Try it:
Go to the line below containing "else s.adminDone sl.toNat e stMalformed))" and print exactly from there through the line containing "0x72 false (fun p e s =>", both included. Print nothing else.

◆ ◆ ◆ ◆ ◆

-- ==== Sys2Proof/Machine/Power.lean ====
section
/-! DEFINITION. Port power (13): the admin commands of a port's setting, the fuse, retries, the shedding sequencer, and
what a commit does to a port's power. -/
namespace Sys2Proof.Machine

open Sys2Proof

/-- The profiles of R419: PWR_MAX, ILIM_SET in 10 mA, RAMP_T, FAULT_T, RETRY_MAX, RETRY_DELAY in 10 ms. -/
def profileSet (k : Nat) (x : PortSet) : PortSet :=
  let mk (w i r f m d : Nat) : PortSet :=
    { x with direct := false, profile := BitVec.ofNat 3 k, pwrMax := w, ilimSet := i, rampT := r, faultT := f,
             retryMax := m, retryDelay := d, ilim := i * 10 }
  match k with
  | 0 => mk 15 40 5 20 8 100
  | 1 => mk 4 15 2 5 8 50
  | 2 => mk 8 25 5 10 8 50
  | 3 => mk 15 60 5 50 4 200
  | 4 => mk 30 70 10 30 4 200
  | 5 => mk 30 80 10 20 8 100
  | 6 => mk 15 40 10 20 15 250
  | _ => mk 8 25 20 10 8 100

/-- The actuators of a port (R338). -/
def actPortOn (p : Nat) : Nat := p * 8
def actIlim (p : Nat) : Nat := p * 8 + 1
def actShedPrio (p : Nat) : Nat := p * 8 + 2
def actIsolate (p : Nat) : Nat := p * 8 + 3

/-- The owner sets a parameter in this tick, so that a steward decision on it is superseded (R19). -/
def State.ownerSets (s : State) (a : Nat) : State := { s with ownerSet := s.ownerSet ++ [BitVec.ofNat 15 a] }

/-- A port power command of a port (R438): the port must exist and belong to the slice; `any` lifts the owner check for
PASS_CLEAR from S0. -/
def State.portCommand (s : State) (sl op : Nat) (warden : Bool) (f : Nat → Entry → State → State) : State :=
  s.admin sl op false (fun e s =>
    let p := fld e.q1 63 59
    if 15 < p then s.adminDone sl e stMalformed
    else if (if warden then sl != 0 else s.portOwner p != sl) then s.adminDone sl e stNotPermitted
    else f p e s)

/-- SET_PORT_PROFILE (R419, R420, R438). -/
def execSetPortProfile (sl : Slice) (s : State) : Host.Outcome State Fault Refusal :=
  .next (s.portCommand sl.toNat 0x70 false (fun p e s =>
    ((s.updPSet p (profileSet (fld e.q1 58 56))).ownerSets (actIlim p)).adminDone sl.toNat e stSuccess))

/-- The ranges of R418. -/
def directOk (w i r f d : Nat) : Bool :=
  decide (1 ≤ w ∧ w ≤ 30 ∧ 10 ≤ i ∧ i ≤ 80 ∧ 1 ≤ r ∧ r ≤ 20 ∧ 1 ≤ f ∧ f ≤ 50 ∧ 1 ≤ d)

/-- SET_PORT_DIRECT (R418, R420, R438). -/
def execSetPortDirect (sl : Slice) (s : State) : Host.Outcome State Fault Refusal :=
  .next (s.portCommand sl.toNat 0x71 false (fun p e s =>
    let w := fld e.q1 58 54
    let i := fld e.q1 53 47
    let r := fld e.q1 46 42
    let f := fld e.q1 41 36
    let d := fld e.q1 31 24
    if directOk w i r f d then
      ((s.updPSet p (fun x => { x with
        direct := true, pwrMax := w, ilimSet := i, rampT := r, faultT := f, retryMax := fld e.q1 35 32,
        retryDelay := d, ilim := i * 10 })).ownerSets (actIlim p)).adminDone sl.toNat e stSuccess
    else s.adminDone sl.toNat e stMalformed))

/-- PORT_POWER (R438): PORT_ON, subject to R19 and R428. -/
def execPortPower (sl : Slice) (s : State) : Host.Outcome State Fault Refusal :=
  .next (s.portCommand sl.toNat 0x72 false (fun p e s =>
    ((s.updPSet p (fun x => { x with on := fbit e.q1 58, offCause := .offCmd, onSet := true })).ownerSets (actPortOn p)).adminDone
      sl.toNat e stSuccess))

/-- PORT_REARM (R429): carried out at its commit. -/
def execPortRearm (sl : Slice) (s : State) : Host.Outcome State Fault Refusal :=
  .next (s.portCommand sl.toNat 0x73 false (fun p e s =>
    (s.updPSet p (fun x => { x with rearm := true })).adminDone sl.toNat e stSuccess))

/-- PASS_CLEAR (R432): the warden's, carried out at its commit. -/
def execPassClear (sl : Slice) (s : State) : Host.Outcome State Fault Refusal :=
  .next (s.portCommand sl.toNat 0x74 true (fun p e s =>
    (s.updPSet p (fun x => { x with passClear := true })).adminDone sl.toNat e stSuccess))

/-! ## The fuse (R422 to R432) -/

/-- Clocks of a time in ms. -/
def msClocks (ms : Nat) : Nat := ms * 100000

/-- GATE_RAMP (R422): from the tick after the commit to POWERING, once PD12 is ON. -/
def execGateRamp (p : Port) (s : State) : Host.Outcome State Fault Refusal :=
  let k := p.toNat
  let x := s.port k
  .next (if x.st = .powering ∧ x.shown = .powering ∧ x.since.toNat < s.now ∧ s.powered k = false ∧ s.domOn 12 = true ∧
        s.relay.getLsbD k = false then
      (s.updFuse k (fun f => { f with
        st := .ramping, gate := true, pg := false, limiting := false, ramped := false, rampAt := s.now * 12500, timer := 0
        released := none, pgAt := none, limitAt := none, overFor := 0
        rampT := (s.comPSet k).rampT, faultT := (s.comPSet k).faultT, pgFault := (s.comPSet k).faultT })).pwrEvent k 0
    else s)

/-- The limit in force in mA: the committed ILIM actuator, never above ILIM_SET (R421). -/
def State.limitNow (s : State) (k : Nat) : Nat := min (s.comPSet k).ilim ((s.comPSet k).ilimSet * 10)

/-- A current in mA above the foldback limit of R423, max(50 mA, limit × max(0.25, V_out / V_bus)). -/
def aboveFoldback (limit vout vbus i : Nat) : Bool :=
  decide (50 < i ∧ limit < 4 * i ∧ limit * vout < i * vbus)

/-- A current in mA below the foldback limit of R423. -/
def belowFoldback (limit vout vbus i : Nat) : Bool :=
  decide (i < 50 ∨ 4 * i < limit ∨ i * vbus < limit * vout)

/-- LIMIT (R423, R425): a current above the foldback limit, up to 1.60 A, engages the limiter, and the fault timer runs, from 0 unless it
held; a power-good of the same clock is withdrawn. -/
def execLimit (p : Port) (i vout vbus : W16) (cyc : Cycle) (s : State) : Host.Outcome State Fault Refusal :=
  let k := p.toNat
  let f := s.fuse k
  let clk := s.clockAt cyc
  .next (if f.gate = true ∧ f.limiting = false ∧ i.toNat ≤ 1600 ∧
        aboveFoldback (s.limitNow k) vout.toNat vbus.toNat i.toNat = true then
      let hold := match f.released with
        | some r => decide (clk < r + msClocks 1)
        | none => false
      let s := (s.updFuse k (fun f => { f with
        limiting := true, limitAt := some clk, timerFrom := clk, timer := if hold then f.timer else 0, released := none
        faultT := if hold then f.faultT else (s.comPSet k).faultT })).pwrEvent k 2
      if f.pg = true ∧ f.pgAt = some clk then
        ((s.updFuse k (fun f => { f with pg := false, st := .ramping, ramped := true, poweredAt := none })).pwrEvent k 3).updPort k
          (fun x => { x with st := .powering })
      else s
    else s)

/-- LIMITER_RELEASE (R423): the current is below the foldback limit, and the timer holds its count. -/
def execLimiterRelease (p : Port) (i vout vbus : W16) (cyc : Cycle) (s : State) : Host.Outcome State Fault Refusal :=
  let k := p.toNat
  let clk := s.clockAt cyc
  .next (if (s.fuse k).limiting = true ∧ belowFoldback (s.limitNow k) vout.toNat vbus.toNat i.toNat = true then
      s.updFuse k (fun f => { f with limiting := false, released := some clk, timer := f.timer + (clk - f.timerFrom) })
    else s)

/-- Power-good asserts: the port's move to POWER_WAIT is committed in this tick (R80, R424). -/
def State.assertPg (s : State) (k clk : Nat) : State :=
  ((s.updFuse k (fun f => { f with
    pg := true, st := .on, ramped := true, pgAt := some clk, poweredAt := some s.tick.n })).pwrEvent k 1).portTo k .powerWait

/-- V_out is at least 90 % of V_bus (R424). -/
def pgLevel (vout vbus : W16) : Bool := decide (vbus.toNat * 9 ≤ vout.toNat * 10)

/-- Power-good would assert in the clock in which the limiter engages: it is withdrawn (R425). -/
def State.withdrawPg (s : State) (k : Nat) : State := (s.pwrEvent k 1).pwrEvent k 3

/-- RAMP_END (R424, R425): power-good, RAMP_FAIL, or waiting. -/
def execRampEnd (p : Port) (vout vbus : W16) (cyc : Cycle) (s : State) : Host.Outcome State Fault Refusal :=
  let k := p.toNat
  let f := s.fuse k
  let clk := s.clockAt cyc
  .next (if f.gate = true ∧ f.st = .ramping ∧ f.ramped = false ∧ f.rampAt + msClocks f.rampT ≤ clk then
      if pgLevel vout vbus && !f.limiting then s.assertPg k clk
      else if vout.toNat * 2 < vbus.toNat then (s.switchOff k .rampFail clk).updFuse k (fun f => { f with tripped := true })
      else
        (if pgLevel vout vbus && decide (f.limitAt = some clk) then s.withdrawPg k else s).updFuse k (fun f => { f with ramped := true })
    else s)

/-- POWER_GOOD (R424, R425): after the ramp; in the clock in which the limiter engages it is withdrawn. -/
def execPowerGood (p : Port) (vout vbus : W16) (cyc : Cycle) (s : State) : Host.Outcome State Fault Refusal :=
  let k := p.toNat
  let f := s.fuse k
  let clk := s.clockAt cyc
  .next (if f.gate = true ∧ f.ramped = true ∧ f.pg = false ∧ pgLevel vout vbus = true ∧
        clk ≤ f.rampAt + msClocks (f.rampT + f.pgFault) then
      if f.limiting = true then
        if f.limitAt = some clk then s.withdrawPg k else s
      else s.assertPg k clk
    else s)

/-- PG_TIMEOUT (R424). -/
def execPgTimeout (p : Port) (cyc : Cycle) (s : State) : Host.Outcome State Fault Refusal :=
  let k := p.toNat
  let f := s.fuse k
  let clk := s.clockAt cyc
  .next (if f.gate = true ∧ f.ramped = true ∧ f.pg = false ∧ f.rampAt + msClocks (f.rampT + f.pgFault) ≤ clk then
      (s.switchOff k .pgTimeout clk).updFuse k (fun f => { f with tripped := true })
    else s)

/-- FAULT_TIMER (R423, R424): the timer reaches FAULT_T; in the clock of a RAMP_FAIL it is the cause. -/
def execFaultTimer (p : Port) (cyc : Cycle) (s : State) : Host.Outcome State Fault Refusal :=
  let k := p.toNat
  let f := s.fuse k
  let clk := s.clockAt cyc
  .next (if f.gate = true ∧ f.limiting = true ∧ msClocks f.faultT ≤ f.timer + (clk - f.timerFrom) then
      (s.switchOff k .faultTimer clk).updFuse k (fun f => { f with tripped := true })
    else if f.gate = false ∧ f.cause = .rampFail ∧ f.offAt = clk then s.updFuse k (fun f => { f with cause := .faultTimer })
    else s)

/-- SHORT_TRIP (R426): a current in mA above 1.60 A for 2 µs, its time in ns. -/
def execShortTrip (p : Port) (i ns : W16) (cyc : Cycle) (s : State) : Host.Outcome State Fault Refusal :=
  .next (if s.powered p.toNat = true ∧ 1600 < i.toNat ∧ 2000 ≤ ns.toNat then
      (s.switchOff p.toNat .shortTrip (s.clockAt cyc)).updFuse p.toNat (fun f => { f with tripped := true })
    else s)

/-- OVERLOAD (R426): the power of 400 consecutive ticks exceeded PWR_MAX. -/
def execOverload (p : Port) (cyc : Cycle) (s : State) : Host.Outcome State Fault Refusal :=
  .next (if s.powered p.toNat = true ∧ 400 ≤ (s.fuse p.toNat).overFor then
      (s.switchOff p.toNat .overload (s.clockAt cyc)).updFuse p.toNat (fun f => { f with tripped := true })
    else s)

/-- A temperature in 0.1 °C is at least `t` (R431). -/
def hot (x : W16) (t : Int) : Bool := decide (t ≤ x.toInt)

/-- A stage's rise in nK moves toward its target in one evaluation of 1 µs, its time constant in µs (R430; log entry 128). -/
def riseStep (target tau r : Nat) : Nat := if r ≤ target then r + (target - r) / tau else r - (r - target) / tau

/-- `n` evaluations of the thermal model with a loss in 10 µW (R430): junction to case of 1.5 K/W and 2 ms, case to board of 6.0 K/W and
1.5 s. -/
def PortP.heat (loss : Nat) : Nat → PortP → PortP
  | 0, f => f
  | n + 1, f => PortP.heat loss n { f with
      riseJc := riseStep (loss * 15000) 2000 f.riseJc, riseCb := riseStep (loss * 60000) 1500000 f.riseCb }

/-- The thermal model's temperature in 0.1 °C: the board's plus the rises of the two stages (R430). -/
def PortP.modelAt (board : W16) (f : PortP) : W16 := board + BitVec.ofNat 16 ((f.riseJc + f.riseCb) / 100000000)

◆ ◆ ◆ ◆ ◆

Solution for this problem:
    else s.adminDone sl.toNat e stMalformed))

/-- PORT_POWER (R438): PORT_ON, subject to R19 and R428. -/
def execPortPower (sl : Slice) (s : State) : Host.Outcome State Fault Refusal :=
  .next (s.portCommand sl.toNat 0x72 false (fun p e s =>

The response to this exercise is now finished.